#### Problem:
Include in the output the line containing "one record -/" and each subsequent line of the records, through the end, transcribed exactly. Add nothing else.

#### Entries shown:
/-! ## Ranges (Table 12-6, R149, R156) -/

/-- A tuning set whose items lie in the ranges of Table 12-6. -/
abbrev TuningInRange (t : Tuning) : Prop :=
  (1 ≤ t.baseGate ∧ t.baseGate ≤ 1000000) ∧ t.initialUncertainty ≤ 1000000 ∧
  t.uncertaintyFloor ≤ 65535 ∧ t.growth ≤ 100000 ∧ (1 ≤ t.ceiling ∧ t.ceiling ≤ 10000000) ∧
  t.smoothing ≤ 7 ∧ (1 ≤ t.acquisition ∧ t.acquisition ≤ 7) ∧
  (1 ≤ t.lockOffFilter ∧ t.lockOffFilter ≤ 7) ∧ (2 ≤ t.stepConfirm ∧ t.stepConfirm ≤ 7) ∧
  (1 ≤ t.faultThreshold ∧ t.faultThreshold ≤ 15) ∧
  (1 ≤ t.silenceLimit ∧ t.silenceLimit ≤ 3600) ∧ (10 ≤ t.reportAge ∧ t.reportAge ≤ 86400) ∧
  (1 ≤ t.futureTolerance ∧ t.futureTolerance ≤ 60) ∧ (1 ≤ t.ackLimit ∧ t.ackLimit ≤ 3600) ∧
  (1 ≤ t.sweepN ∧ t.sweepN ≤ 255) ∧ (1 ≤ t.sweepK ∧ t.sweepK ≤ 64) ∧
  (1 ≤ t.checkinPeriod ∧ t.checkinPeriod ≤ 255) ∧
  (1 ≤ t.checkinThreshold ∧ t.checkinThreshold ≤ 15) ∧ t.ppsTolerance ≤ 1000 ∧
  t.supervisoryWeight ≤ 7 ∧ t.submitWeight ≤ 7 ∧ t.consumeWeight ≤ 7 ∧ t.localityBonus ≤ 7 ∧
  (1 ≤ t.ageStep ∧ t.ageStep ≤ 3) ∧ (1 ≤ t.ageMax ∧ t.ageMax ≤ 15) ∧
  (1 ≤ t.guardLimit ∧ t.guardLimit ≤ 15)

/-- A zone entry whose parameters lie in the ranges of R149. -/
abbrev ZoneInRange (z : ZoneEntry) : Prop :=
  z.budget ≤ 255 ∧ z.extension ≤ 255 ∧ z.cap ≤ 3600 ∧ z.hold ≤ 255

/-- A shape item whose fields lie in the ranges of R149. -/
def ItemInRange : ShapeItem → Bool
  | .addStation _ code _ depth _ => decide (code ≤ 65535) && decide (depth ≤ 6)
  | .removeStation _ => true
  | .setStation _ _ depth _ => decide (depth ≤ 6)
  | .setZone _ e => decide (ZoneInRange e)

/-- The tuning sets, the zone table, the staged items and the credit limits in their ranges (R149, R153, R156). -/
abbrev TablesInRange (s : State) : Prop :=
  TuningInRange s.sup.active ∧ (∀ t ∈ s.sup.stagedTuning, TuningInRange t) ∧
  (∀ t ∈ s.sup.committed, TuningInRange t) ∧ (∀ z : ZoneId, ZoneInRange (zoneEntry z s)) ∧
  (∀ i ∈ s.sup.staged, ItemInRange i = true) ∧
  (∀ p : PortId, 1 ≤ (rightsOf p s).credit ∧ (rightsOf p s).credit ≤ 8)

/-- The Time Base and the silence clock in the ranges of their tables (01, table of 1.1; R50). -/
abbrev TimeInRange (s : State) : Prop :=
  s.tb.now ≤ 2 ^ 56 - 1 ∧ s.silenceClock ≤ 2 ^ 56 - 1 ∧ s.tb.slip ≤ 65535 ∧
  (∀ p ∈ s.tb.phase, -499999 ≤ p ∧ p ≤ 500000)

/-! ## Supervision (R139 to R154) -/

/-- The Supervision Unit between events: a holder is below the threshold (R145), a quiesce and a staged copy need a holder (R141, R145), items are staged only while QUIESCED (R149), no committed set waits while the ring is STOPPED (R154), and the seal latch is clear (log 7). -/
abbrev SupervisionConsistent (s : State) : Prop :=
  (s.sup.role.isSome = true → s.sup.errors < s.sup.active.checkinThreshold) ∧
  (s.sup.quiesce ≠ .running → s.sup.role.isSome = true) ∧
  (s.sup.staged ≠ [] → s.sup.quiesce.isQuiesced = true) ∧ s.sup.staged.length ≤ 32 ∧
  (s.sup.stagedTuning.isSome = true → s.sup.role.isSome = true) ∧
  (s.ring.state = .stopped → s.sup.committed = none) ∧ s.sealMade = false

/-! ## Ports, scheduler and attention (R158, R162, R163, R166, R173) -/

/-- A port's accounts: every reservation belongs to a request in flight, every request in flight waits, entries and reservations fit in 12 places (R158), the counts stay in their ranges, and an empty queue has no age (R166). -/
abbrev PortBalanced (p : PortState) : Prop :=
  p.reservations = p.inFlight ∧ p.inFlight = p.queue.length + p.urgent.toList.length ∧
  p.out.length + p.reservations ≤ 12 ∧ p.inFlight ≤ 8 ∧ p.dropped ≤ 255 ∧ p.guards ≤ 15 ∧
  (p.queue = [] → p.age = 0 ∧ p.guards = 0 ∧ p.overdue = false)

/-- Every port balanced, and the grant order an order of the four ports (R158, R166). -/
abbrev PortsBalanced (s : State) : Prop :=
  (∀ p : PortId, PortBalanced (port p s)) ∧ s.sched.order.Perm [0, 1, 2, 3]

/-- The masks of RESET_NOTICE and SUPERVISOR_LAPSED enabled on every port (R173). -/
abbrev MasksStand (s : State) : Prop :=
  ∀ p : PortId, (port p s).causes[Cause.resetNotice.order].mask = true ∧
    (port p s).causes[Cause.supervisorLapsed.order].mask = true

/-! ## The ring and the groups (R80, R83, R84, R86, R112, R127, R129) -/

/-- The ring's shape: consecutive epochs, at most 48 records, none above the last epoch, none below base, none while STOPPED, and at least one while ACTIVE with origin, length and base present (R80, R82, R88); the boundary deadline follows the newest record (R86). -/
abbrev RingConsistent (s : State) : Prop :=
  s.ring.records.IsChain (fun a b => b.epoch = a.epoch + 1) ∧ s.ring.records.length ≤ 48 ∧
  (∀ r ∈ s.ring.records, r.epoch ≤ 4294967295) ∧
  (s.ring.state = .stopped → s.ring = Ring.empty) ∧
  (s.ring.state = .active → s.ring.records ≠ [] ∧ s.ring.origin.isSome = true ∧
    (∃ l ∈ s.ring.length, 1 ≤ l ∧ l ≤ 120) ∧ s.ring.base.isSome = true) ∧
  (∀ b ∈ s.ring.base, ∀ r ∈ s.ring.records, b ≤ r.epoch) ∧
  (∀ r ∈ newest s, s.ring.boundary = boundaryAfter r.epoch s)

/-- The order of release: exactly the records below base + release count are RELEASED, that epoch is in the ring or the one above its newest record, the record waiting to be released next is OPEN, and only an OPEN record has a station WAITING (R83, R84, R112). -/
abbrev ReleaseConsistent (s : State) : Prop :=
  ∀ n ∈ releaseNext s,
    (∀ r ∈ s.ring.records, r.state = .released ↔ r.epoch < n) ∧
    (∀ r ∈ s.ring.records, r.epoch = n → r.state = .opened) ∧
    (∀ r ∈ s.ring.records.head?, r.epoch ≤ n) ∧ (∀ r ∈ newest s, n ≤ r.epoch + 1) ∧
    (∀ r ∈ s.ring.records, r.state ≠ .opened → ∀ k : Slot, r.entries[k].status ≠ .waiting) ∧
    (∀ r ∈ s.ring.records, ∀ k : Slot, r.entries[k].count ≤ 255)

/-- The groups against the ring (R127, R129): what is present in each state; an ACTIVE group is in the awaiting set of exactly the RELEASED records at or above its cursor, which is at most base + release count and not below the oldest record; a group that is not ACTIVE is in none; and every group is DETACHED while the ring is STOPPED. -/
abbrev GroupsConsistent (s : State) : Prop :=
  ∀ g : GroupId,
    ((group g s).state = .detached → group g s = Group.detached) ∧
    ((group g s).state = .stalled → (group g s).stall = none) ∧
    (s.ring.state = .stopped → (group g s).state = .detached) ∧
    ((group g s).state ≠ .active → ∀ r ∈ s.ring.records, r.awaits g = false) ∧
    ((group g s).state = .active → (group g s).lastAck.isSome = true ∧
      ∃ c ∈ (group g s).cursor,
        (∀ r ∈ s.ring.records, r.awaits g = true ↔ r.state = .released ∧ c ≤ r.epoch) ∧
        (∀ n ∈ releaseNext s, c ≤ n) ∧ (∀ r ∈ s.ring.records.head?, r.epoch ≤ c))

/-- The latest network time that the future tolerance admits (R63, R87), held in range (R9). -/
def latestAllowed (s : State) : Nat :=
  min (now s + (tuning s).futureTolerance * 1000000) (2 ^ 56 - 1)

/-! ## What the rules make of one record -/

/-- The terms of the seal condition but the third (R109): OPEN, its end event past, no station WAITING, and not the record of the last epoch. -/
abbrev SealTerms (r : Record) : Prop :=
  r.state = .opened ∧ r.ended = true ∧ (∀ k : Slot, r.entries[k].status ≠ .waiting) ∧
  r.epoch ≠ 4294967295

/-- A station PASSED or PASSED_GAP in the record is RETIMING: the third term fails (R109). -/
abbrev HeldByRetiming (s : State) (r : Record) : Prop :=
  ∃ k : Slot, (r.entries[k].status = .passed ∨ r.entries[k].status = .passedGap) ∧
    (station k s).retiming = true

/-- A record as a seal at a time leaves it (R110): the reason by its entries, and its pending deadlines abandoned, which the model writes as absent (log 31). -/
def sealedAt (t : Nat) (r : Record) : Record :=
  { r with
    state := .sealed
    reason := some (if ∃ k : Slot, r.entries[k].status = .absentTimeout ∨
        r.entries[k].status = .absentFlushed then .timed else .complete)
    sealTime := some t
    zones := imap (fun _ w => match w.deadline with
      | .pending _ => { w with deadline := .absent }
      | .absent | .expired _ => w) r.zones }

#### Written reply:
/-! ## What the rules make of one record -/

/-- The terms of the seal condition but the third (R109): OPEN, its end event past, no station WAITING, and not the record of the last epoch. -/
abbrev SealTerms (r : Record) : Prop :=
  r.state = .opened ∧ r.ended = true ∧ (∀ k : Slot, r.entries[k].status ≠ .waiting) ∧
  r.epoch ≠ 4294967295

/-- A station PASSED or PASSED_GAP in the record is RETIMING: the third term fails (R109). -/
abbrev HeldByRetiming (s : State) (r : Record) : Prop :=
  ∃ k : Slot, (r.entries[k].status = .passed ∨ r.entries[k].status = .passedGap) ∧
    (station k s).retiming = true

/-- A record as a seal at a time leaves it (R110): the reason by its entries, and its pending deadlines abandoned, which the model writes as absent (log 31). -/
def sealedAt (t : Nat) (r : Record) : Record :=
  { r with
    state := .sealed
    reason := some (if ∃ k : Slot, r.entries[k].status = .absentTimeout ∨
        r.entries[k].status = .absentFlushed then .timed else .complete)
    sealTime := some t
    zones := imap (fun _ w => match w.deadline with
      | .pending _ => { w with deadline := .absent }
      | .absent | .expired _ => w) r.zones }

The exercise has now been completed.